Durant la première phase de la trajectoire de Montreux, les séjours individuels d’agrément étaient prépondérants : l’attractivité de la station tenait aux pratiques touristiques possibles dans la station (chemins de fer d’altitude, cures, divertissements, etc.) et surtout dans la combinaison de ces dernières, le tout dans un environnement paysager qui avait en premier lieu permis au territoire de générer des revenus basiques (grâce à sa dimension signifiante). La phase de métamorphose est marquée par la mobilisation de la connaissance signifiante qu’est le paysage comme valeur ajoutée à d’autres desseins. L’argument de vente principal pour les congrès reste le paysage, qui donne un relief signifiant aux attributs fonctionnels que sont la capacité d’hébergement, les salles de réunion, l’accessibilité, etc.

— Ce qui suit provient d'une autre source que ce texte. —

/-- The stored pair of a row (R347). -/
def State.getPair (s : State) (a : CuArg) : Except AccErr (Word32 × Word32) := do
  let p ← s.pairOpd a
  let v ← s.readVals a.ctx { desc := p } (opRow0 a.ws 0 + a.row) 0 2
  pure (round32 (v.getD 0 (.fin false 0 0)), round32 (v.getD 1 (.fin false 0 0)))

/-- The row of A, from element j. -/
def State.normX (s : State) (a : CuArg) (j n : Nat) : Except AccErr (List Num) := do
  let A ← s.opSrc a.ctx a.ws 1
  s.readVals a.ctx A (A.r0 + a.row) (A.k0 + j) n

/-- y of elements j to j + n − 1 written to D (R346); `inf`: of a LAYER row with an infinite element. -/
def State.normOut (s : State) (a : CuArg) (layer inf : Bool) (mu r : Word32) (xs : List Num) (j : Nat) : CuOut := do
  let g ← s.normVec a 2 f32One j xs.length
  let b ← s.normVec a 3 0#32 j xs.length
  let D ← s.opDst a.ctx a.ws a.rung
  let y := (xs.zip (g.zip b)).map (fun v =>
    if inf then layerInfY mu v.1 v.2.1 v.2.2
    else if layer then layerY mu r v.1 v.2.1 v.2.2
    else rmsY r v.1 v.2.1)
  s.put32 a.ctx D.desc (D.r0 + a.row) (D.k0 + j) y

/-- The statistics of a row (R345). -/
def normStats (layer : Bool) (ws : List Word) (xs : List Num) : Word32 × Word32 :=
  if layer then layerMuR (opF0 ws) (opF1 ws) xs else (0#32, rmsR (opF0 ws) (opF1 ws) xs)

/-- RMS and LAYER, written when the row's last segment has run (R414). -/
def normFull (layer : Bool) (s : State) (a : CuArg) : CuOut := do
  if a.last then
    let xs ← s.normX a 0 (opCols a.ws)
    let (mu, r) := normStats layer a.ws xs
    let out := s.normOut a layer (layer && infRow xs) mu r xs 0
    if opPair a.ws then out.next (fun t => t.putPair a mu r) else out
  else pure (s, 0, 0)

/-- RMS STATS and LAYER STATS. -/
def normPairs (layer : Bool) (s : State) (a : CuArg) : CuOut := do
  if a.last then
    let xs ← s.normX a 0 (opCols a.ws)
    let (mu, r) := normStats layer a.ws xs
    s.putPair a mu r
  else pure (s, 0, 0)

/-- RMS APPLY and LAYER APPLY. -/
def normApply (layer : Bool) (s : State) (a : CuArg) : CuOut := do
  let (mu, r) ← s.getPair a
  let xs ← s.normX a a.j a.n
  let row ← if layer && r == 0#32 then s.normX a 0 (opCols a.ws) else pure []
  s.normOut a layer (infRow row) mu r xs a.j

/-! ### COMBINE and SMXMERGE (R326, R328) -/

/-- p_0, then each later partial added with one rounding (R326). -/
def sumParts : List (List Num) → List Word32
  | [] => []
  | p :: ps => ps.foldl (fun acc q => (acc.zip q).map (fun v => round32 ((val32 v.1).add v.2))) (p.map round32)

/-- COMBINE. -/
def combineItem (s : State) (a : CuArg) : CuOut := do
  let A ← s.opSrc a.ctx a.ws 1
  let D ← s.opDst a.ctx a.ws a.rung
  let ps ← (List.range (opParts a.ws)).mapM (fun (i : Nat) =>
    s.readVals a.ctx A (A.r0 + a.row + (i : Int) * opSstr a.ws) (A.k0 + a.j) a.n)
  s.put32 a.ctx D.desc (D.r0 + a.row) (D.k0 + a.j) (sumParts ps)

/-- m, l and o of one query row (R328). -/
structure Smx where
  m : Word32
  l : Word32
  o : List Word32
deriving DecidableEq, Repr

/-- One further split merged (R328). -/
def Smx.merge (x y : Smx) : Smx :=
  if y.m = f32NegInf then x
  else if x.m = f32NegInf then y
  else
    let mn := fmax x.m y.m
    let a := fexp (fsub x.m mn)
    let b := fexp (fsub y.m mn)
    { m := mn, l := fadd (fmul x.l a) (fmul y.l b),
      o := (x.o.zip y.o).map (fun v => fadd (fmul v.1 a) (fmul v.2 b)) }

/-- out of R328. -/
def Smx.out (x : Smx) : List Word32 :=
  if (val32 x.l).isZero then x.o.map (fun _ => 0#32) else x.o.map (fun v => fmul v (frcp x.l))

/-- Split i of an SMXMERGE row. -/
def State.smxPart (s : State) (a : CuArg) (A B : Opd) (i : Nat) : Except AccErr Smx := do
  let br := B.r0 + (opC0 a.ws * (a.row / max 1 (opC1 a.ws)) : Nat) + (i : Int) * opSstrb a.ws
  let bk := B.k0 + (a.row % max 1 (opC1 a.ws) : Nat)
  let m ← s.readVals a.ctx B br bk 1
  let l ← s.readVals a.ctx B (br + 1) bk 1
  let o ← s.readVals a.ctx A (A.r0 + a.row + (i : Int) * opSstr a.ws) (A.k0 + a.j) a.n
  pure { m := round32 (m.headD .nan), l := round32 (l.headD .nan), o := o.map round32 }

/-- SMXMERGE (R328, R349, R350). -/
def smxmergeItem (s : State) (a : CuArg) : CuOut := do
  let A ← s.opSrc a.ctx a.ws 1
  let B ← s.opSrc a.ctx a.ws 2
  let D ← s.opDst a.ctx a.ws a.rung
  let ps ← (List.range (opParts a.ws)).mapM (s.smxPart a A B)
  match ps with
  | [] => pure (s, 0, 0)
  | p :: rest => s.put32 a.ctx D.desc (D.r0 + a.row) (D.k0 + a.j) (rest.foldl Smx.merge p).out

/-! ### Re-layouts and index lists (R354, R355, R408, R806) -/

/-- The pieces of elements j to j + n − 1 cut at every W elements: (chunk, offset, length). -/
def chunkRuns (W j n : Nat) : List (Nat × Nat × Nat) :=
  (List.range ((j % max 1 W + n + W - 1) / max 1 W)).map (fun i =>
    let c := j / max 1 W + i
    let lo := max j (c * W)
    let hi := min (j + n) ((c + 1) * W)
    (c, lo - c * W, hi - lo))

/-- KVRELAYOUT: destination row `row` holds the keys congruent to it mod W, chunk after chunk (R354, R806). -/
def kvItem (s : State) (a : CuArg) : CuOut := do
  let A ← s.opSrc a.ctx a.ws 1
  let D ← s.opDst a.ctx a.ws a.rung
  let cols := opCols a.ws
  cuEach s (chunkRuns cols a.j a.n) (fun t c =>
    t.copyElems a.ctx A (A.r0 + (c.1 * opC1 a.ws + a.row : Nat)) (A.k0 + c.2.1) D.desc (D.r0 + a.row)
      (D.k0 + (c.1 * cols + c.2.1 : Nat)) c.2.2)

/-- VREBLOCK: destination row d holds dimension d of every key (R355, R806). -/
def vreItem (s : State) (a : CuArg) : CuOut := do
  let A ← s.opSrc a.ctx a.ws 1
  let D ← s.opDst a.ctx a.ws a.rung
  let vs ← (List.range a.n).mapM (fun i => s.readVals a.ctx A (A.r0 + (a.j + i : Nat)) (A.k0 + a.row) 1)
  s.putVals a.ctx D.desc (D.r0 + a.row) (D.k0 + a.j) vs.flatten

/-- Entry i of the index list B. -/
def State.opIndex (s : State) (ctx : Nat) (ws : List Word) (i : Nat) : Except AccErr Int := do
  let B ← s.opSrc ctx ws 2
  let v ← s.readRegion ctx B.desc (B.r0 + i) 1 B.k0 1
  pure (signedOf 32 ((v.headD []).headD 0))

/-- GATHER. -/
def gatherItem (s : State) (a : CuArg) : CuOut := do
  let A ← s.opSrc a.ctx a.ws 1
  let D ← s.opDst a.ctx a.ws a.rung
  let x ← s.opIndex a.ctx a.ws a.row
  if x < 0 then s.putZeros a.ctx D.desc (D.r0 + a.row) (D.k0 + a.j) a.n
  else s.copyElems a.ctx A (A.r0 + x) (A.k0 + a.j) D.desc (D.r0 + a.row) (D.k0 + a.j) a.n

/-- SCATTER: an append to a pool page first moves the page (R368). -/
def scatterItem (job w : Nat) (s : State) (a : CuArg) : CuOut := do
  let A ← s.opSrc a.ctx a.ws 1
  let D ← s.opDst a.ctx a.ws a.rung
  let x ← s.opIndex a.ctx a.ws a.row
  if x < 0 then pure (s, 0, 0)
  else
    let t ← s.appendMoves job w (D.desc.spans (D.r0 + x) 1 (D.k0 + a.j) a.n)
    t.copyElems a.ctx A (A.r0 + a.row) (A.k0 + a.j) D.desc (D.r0 + x) (D.k0 + a.j) a.n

Au-delà des pratiques, le cadre dans lequel elles prennent place tient son importance ; c’est ce qui fait la valeur ajoutée de Montreux par rapport à la concurrence : une clientèle intéressée par les seules fonctions urbaines – c’est-à-dire les propriétés fonctionnelles – n’opère pas le même type de choix en termes de rationalité. Cette clientèle elle veut faire, mais aussi être dans un lieu signifiant agréable à vivre.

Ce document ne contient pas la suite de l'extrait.